Summer Stock, midnight Friday, June 17
This charming 1962 animated musical, co-written by Chuck Jones, has Garland voicing Mewsette, a country cat who seeks the glamorous life in Paris, and another great singer, Robert Goulet, giving voice to her lover, Jaune-Tom, who wants to bring her back home. Red Buttons, Hermione Gingold, Morey Amsterdam, and the legendary Mel Blanc are among the others you'll hear.
Gay Purr-ee, 4 p.m. Friday, June 24
Garland's final film, released in 1963, has her taking a dramatic turn as a successful American singer visiting England and trying to reclaim the son she gave up years earlier. Perhaps like Garland herself, though, her character Jenny Bowman is at her happiest when performing. Gay actor Dirk Bogarde plays her long-ago lover and father of her son.
I Could Go on Singing, 1:15 a.m. Saturday, June 25
Many Garland admirers consider her performance as Vicki Lester her greatest. Vicki is a band singer who becomes a film star in the second version (1954) of the much-filmed story about a woman whose career soars while her alcoholic husband's goes downhill. Janet Gaynor, Barbra Streisand, and most recently Lady Gaga have starred in other versions, and they all have commendable qualities, but it's hard to top Garland's display of emotion and vulnerability, plus her great vocals ("The Man That Got Away," "Born in a Trunk," and more). James Mason is a worthy leading man as the falling star Norman Maine. Garland was expected to win the Best Actress Oscar, but the award went to Grace Kelly for The Country Girl instead. Grand larceny!

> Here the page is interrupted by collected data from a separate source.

/-- Settles O38: STATUS's word holds its fields, and a write is `writeStatus` in every state. -/
theorem statusReadsFieldsAndClearsByOnes : Obligations.StatusReadsFieldsAndClearsByOnes := by
  intro s
  refine ⟨⟨s.statusWord, readsTo_register s (p := .status) nofun, ?_⟩,
    fun v => writesTo_register s (p := .status) nofun v⟩
  have htriv := s.triv.toNat_lt
  have hz := s.z.toNat_lt
  have hcode := s.errcode.isLt
  have hovf := s.ovf.toNat_lt
  have herr := s.err.toNat_lt
  have hdone := s.done.toNat_lt
  have hbusy := s.busy.toNat_lt
  rw [← s.busy_iff, ← Bool.toNat_eq_one]
  simp only [slice, s.toNat_statusWord]
  omega

/-- Settles O34: while idle CMD accepts, while busy it drops, and it reads the last word accepted. -/
theorem cmdWriteIssuesOrIsDropped : Obligations.CmdWriteIssuesOrIsDropped := by
  intro s v
  have hwrite : WritesTo s 0x010 v (s.writePlace .cmd v) := writesTo_register s (p := .cmd) nofun v
  refine ⟨fun he => ?_, fun c he => ?_, readsTo_register s (p := .cmd) nofun⟩
  · rwa [State.writePlace, (s.not_busy_iff).mpr he] at hwrite
  · rwa [State.writePlace, (s.busy_iff).mpr ⟨c, he⟩] at hwrite

/-- Settles O36: ID and CFG read as constants of the configuration, and their writes have no effect. -/
theorem idAndCfgAreConstants : Obligations.IdAndCfgAreConstants := by
  intro s hcfg
  refine ⟨readsTo_register s (p := .id) nofun, ⟨s.cfgWord, readsTo_register s (p := .cfg) nofun, ?_⟩,
    fun v => ⟨writesTo_register s (p := .id) nofun v, writesTo_register s (p := .cfg) nofun v⟩⟩
  have hnw := hcfg.2
  simp only [slice, State.toNat_cfgWord hnw]
  omega

/-- Settles O39: ITER is its two halves, and RHO_LIMIT is written while idle. -/
theorem iterAndRhoLimitRegisters : Obligations.IterAndRhoLimitRegisters := by
  intro s
  refine ⟨⟨_, _, readsTo_register s (p := .iterLo) nofun, readsTo_register s (p := .iterHi) nofun, ?_⟩,
    fun v => ⟨writesTo_register s (p := .iterLo) nofun v, writesTo_register s (p := .iterHi) nofun v⟩,
    readsTo_register s (p := .rhoLimit) nofun, fun he v => ?_⟩
  · have hiter := s.iter.isLt
    simp only [State.wordAt, BitVec.extractLsb'_toNat, Nat.shiftRight_eq_div_pow]
    omega
  · have hwrite := writesTo_register s (p := .rhoLimit) nofun v
    rwa [State.writePlace, (s.not_busy_iff).mpr he] at hwrite

end Sys2Proof.Machine

/-! The family of 20_memory.md: which transactions are bus-errored, what a read leaves, and the operand words. -/

namespace Sys2Proof.Machine

section
/-! The bus error (20_memory.md R63-R67). -/

/-- The offsets of the operand words (20_memory.md R66, R67). -/
theorem operandPlace_isSome {cfg : Config} {off : Nat} :
    (operandPlace cfg off).isSome = true ↔ 0x100 ≤ off ∧ off < 0x900 ∧ off % 0x100 / 4 < cfg.nw := by
  unfold operandPlace
  dsimp only
  split_ifs with hslot hw
  · simp only [Option.isSome_some, true_iff]
    omega
  all_goals
    simp only [Option.isSome_none, Bool.false_eq_true, false_iff]
    omega

/-- Something stands at an aligned offset exactly when the offset is defined (20_memory.md R67). -/
theorem placeAt_isSome {cfg : Config} {off : Nat} (h4 : off % 4 = 0) :
    (placeAt cfg off).isSome = true ↔ DefinedOffset cfg off := by
  unfold placeAt DefinedOffset
  split
  case h_9 =>
    have hge : 0x020 ≤ off := by
      simp only [imp_false] at *
      omega
    rw [operandPlace_isSome]
    omega
  all_goals simp

/-- A transaction reaches a place, or is bus-errored for one of the causes of R63. -/
theorem accessCheck_cases (cfg : Config) (off : BitVec 12) (strobes : BitVec 4) :
    (∃ p, accessCheck cfg off strobes = .ok p ∧ strobes = 0xF ∧ DefinedOffset cfg off.toNat) ∨
    (∃ f, accessCheck cfg off strobes = .error f ∧ ¬ (strobes = 0xF ∧ DefinedOffset cfg off.toNat)) := by
  cases hacc : accessCheck cfg off strobes with
  | ok p =>
    obtain ⟨hstrobes, h4, hplace⟩ := accessCheck_place hacc
    exact .inl ⟨p, rfl, hstrobes, (placeAt_isSome h4).mp (by simp [hplace])⟩
  | error f =>
    refine .inr ⟨f, rfl, fun ⟨hstrobes, hdef⟩ => ?_⟩
    obtain ⟨p, hplace⟩ := Option.isSome_iff_exists.mp ((placeAt_isSome hdef.1).mpr hdef)
    simp [accessCheck, hstrobes, hdef.1, hplace] at hacc
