-- ==== Sys2Proof/Decode.lean ====
section
/-! DEFINITION. What the host presents, its decoding to an operation, and the encoder
(spec/30_encoding.md R60 to R66, R72, R75, R77). The ports a value is presented on select its format; there is no
instruction fetch (R51). -/

namespace Sys2Proof

/-- One thing the host presents: a command stream's statement (R76) in its encoded form, or all the ports at once. -/
inductive Presented where
  /-- Formats E and R: one engine step, `rst` beside the command word (R60). -/
  | command (rst : Bool) (cw : CommandWord)
  /-- One engine step with every input port driven at once (R29 `StepInput`). -/
  | inputs (i : StepInput)
  /-- Format H: a header byte to classify (R61). -/
  | header (h : Byte)
  /-- Format V: the operand bundle of `CHECK` (R64). -/
  | bundle (v : Bundle)
  /-- The pseudo-operation `CRC16`; no bit pattern (R60, R77). -/
  | crc16 (buf : List Byte)
  /-- The pseudo-operation `BYTES`; no bit pattern (R60, R77). -/
  | bytes (buf : List Byte)
  /-- The pseudo-operation `VALIDATE_FRAME`; no bit pattern (R60, R77). -/
  | validateFrame (frame : List Byte) (exp : Byte) (tstat : TStat)
  deriving DecidableEq, Repr

/-- The formats that have a bit pattern, as opcode_table.json names them (R60, R61, R64). -/
inductive Format where
  | e
  | r
  | h
  | v
  deriving DecidableEq, Repr

/-- Why a number is no encoded operation. -/
inductive Reject where
  /-- The number has a bit above the format's width. -/
  | tooWide (f : Format) (n : Nat)
  /-- Format R is the single bit rst = 1 (R60). -/
  | notReset
  /-- No format has this many bits. -/
  | noSuchWidth (nbits : Nat)
  deriving DecidableEq, Repr

/-- R60: `op`, bits 9:8 of the command word. -/
def commandOp (cw : CommandWord) : Op := cw.extractLsb' 8 2

/-- R60: `din`, bits 7:0 of the command word. -/
def commandDin (cw : CommandWord) : Byte := cw.extractLsb' 0 8

/-- R60: the command word `{op, din}`. -/
def commandWord (op : Op) (din : Byte) : CommandWord := op ++ din

/-- R64: `tstat`, bits 49:48. -/
def bundleTstat (v : Bundle) : TStat := v.extractLsb' 48 2

/-- R64: `seq`, bits 47:40. -/
def bundleSeq (v : Bundle) : Byte := v.extractLsb' 40 8

/-- R64: `cmpl`, bits 39:32. -/
def bundleCmpl (v : Bundle) : Byte := v.extractLsb' 32 8

/-- R64: `exp_seq`, bits 31:24. -/
def bundleExpSeq (v : Bundle) : Byte := v.extractLsb' 24 8

/-- R64: `crc_hi`, bits 23:16. -/
def bundleCrcHi (v : Bundle) : Byte := v.extractLsb' 16 8

/-- R64: `crc_lo`, bits 15:8. -/
def bundleCrcLo (v : Bundle) : Byte := v.extractLsb' 8 8

/-- R64: `hdr`, bits 7:0. -/
def bundleHdr (v : Bundle) : Byte := v.extractLsb' 0 8

/-- R64: the packing `{tstat, seq, cmpl, exp_seq, crc_hi, crc_lo, hdr}`. -/
def bundleWord (tstat : TStat) (seq cmpl expSeq crcHi crcLo hdr : Byte) : Bundle :=
  tstat ++ seq ++ cmpl ++ expSeq ++ crcHi ++ crcLo ++ hdr

/-- R65, R230: the operation of one engine step; `rst` overrides `op`. -/
def decodeCommand (rst : Bool) (op : Op) (din : Byte) : Instr :=
  if rst then .reset
  else if op = 0b00#2 then .nop
  else if op = 0b01#2 then .clr
  else if op = 0b10#2 then .byte din
  else .ill

/-- R66: the outcome of a header byte; Unknown is the last arm. -/
def decodeHeader (h : Byte) : Instr :=
  match Machine.kindOf h with
  | .smallData => .classifySoh
  | .largeData => .classifyStx
  | .endOfTransfer => .classifyEot
  | .cancel => .classifyCan
  | .unknown => .classifyUnknown h

/-- R64: the operands of `CHECK`. -/
def decodeBundle (v : Bundle) : Instr :=
  .check (bundleTstat v) (bundleSeq v) (bundleCmpl v) (bundleExpSeq v) (bundleCrcHi v) (bundleCrcLo v) (bundleHdr v)

/-- Decoding what the host presents: every value of every port is an operation (R72, U2, U3). -/
def decode : Presented → Instr
  | .command rst cw => decodeCommand rst (commandOp cw) (commandDin cw)
  | .inputs i => decodeCommand i.rst i.op i.din
  | .header h => decodeHeader h
  | .bundle v => decodeBundle v
  | .crc16 buf => .crc16 buf
  | .bytes buf => .bytes buf
  | .validateFrame frame exp tstat => .validateFrame frame exp tstat

/-- R60, R61, R64: a number written in a format, as what it presents on the ports; total, refusing by name. Format R is
the single bit rst = 1 and names no level for `op` and `din` (R230, U4: any value); both at 0 beside it are the model's
choice (DESIGN CHOICE, log 22). -/
def presentNumber (f : Format) (n : Nat) : Except Reject Presented :=
  match f with
  | .e => if n < 2 ^ 10 then .ok (.command false (BitVec.ofNat 10 n)) else .error (.tooWide .e n)
  | .r => if n = 1 then .ok (.command true 0#10) else if n = 0 then .error .notReset else .error (.tooWide .r n)
  | .h => if n < 2 ^ 8 then .ok (.header (BitVec.ofNat 8 n)) else .error (.tooWide .h n)
  | .v => if n < 2 ^ 50 then .ok (.bundle (BitVec.ofNat 50 n)) else .error (.tooWide .v n)

/-- The operation a number written in a format stands for; total, refusing by name. -/
def decodeNumber (f : Format) (n : Nat) : Except Reject Instr := (presentNumber f n).map decode

/-- The encoder: the canonical form of an operation (R65, D7: bits the hardware ignores are zero). The
pseudo-operations have no bit pattern and are presented as they stand (R60). That a RESET presents `op` at 0 is the
model's choice (DESIGN CHOICE, log 22). -/
def encode : Instr → Presented
  | .nop => .command false 0x000#10
  | .clr => .command false 0x100#10
  | .byte b => .command false (commandWord 0b10#2 b)
  | .ill => .command false 0x300#10
  | .reset => .command true 0x000#10
  | .classifySoh => .header 0x01#8
  | .classifyStx => .header 0x02#8
  | .classifyEot => .header 0x04#8
  | .classifyCan => .header 0x18#8
  | .classifyUnknown h => .header h
  | .check tstat seq cmpl expSeq crcHi crcLo hdr => .bundle (bundleWord tstat seq cmpl expSeq crcHi crcLo hdr)
  | .crc16 buf => .crc16 buf
  | .bytes buf => .bytes buf
  | .validateFrame frame exp tstat => .validateFrame frame exp tstat

/-- The format of a row of opcode_table.json by its width, the width rounded up to whole bytes (log 13): 10 or 16 bits
format E, 1 bit format R, 8 bits format H, 50 or 56 bits format V. -/
def formatOfWidth (nbits : Nat) : Except Reject Format :=
  match nbits with
  | 1 => .ok .r
  | 8 => .ok .h
  | 10 => .ok .e
  | 16 => .ok .e
  | 50 => .ok .v
  | 56 => .ok .v
  | n => .error (.noSuchWidth n)

/-- What a word of opcode_table.json presents on the ports. -/
def presentTableWord (nbits w : Nat) : Except Reject Presented :=
  match formatOfWidth nbits with
  | .ok f => presentNumber f w
  | .error r => .error r

/-- The operation the decoder reads from a word of opcode_table.json. -/
def decodeTableWord (nbits w : Nat) : Option Instr :=
  match presentTableWord nbits w with
  | .ok p => some (decode p)
  | .error _ => none

end Sys2Proof
end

A Star Is Born, 8 p.m. Friday, June 24
Also on TCM that evening: Till the Clouds Roll By, a highly fictionalized 1946 biopic about composer Jerome Kern (played by Robert Walker), with Garland, Frank Sinatra, Dinah Shore, June Allyson, and others performing Kern songs, 5:30 p.m.; and A Child Is Waiting (1962), with Garland as a teacher of children with disabilities, costarring Burt Lancaster and Gena Rowlands, in an early directorial effort by John Cassavetes, 11:15 p.m.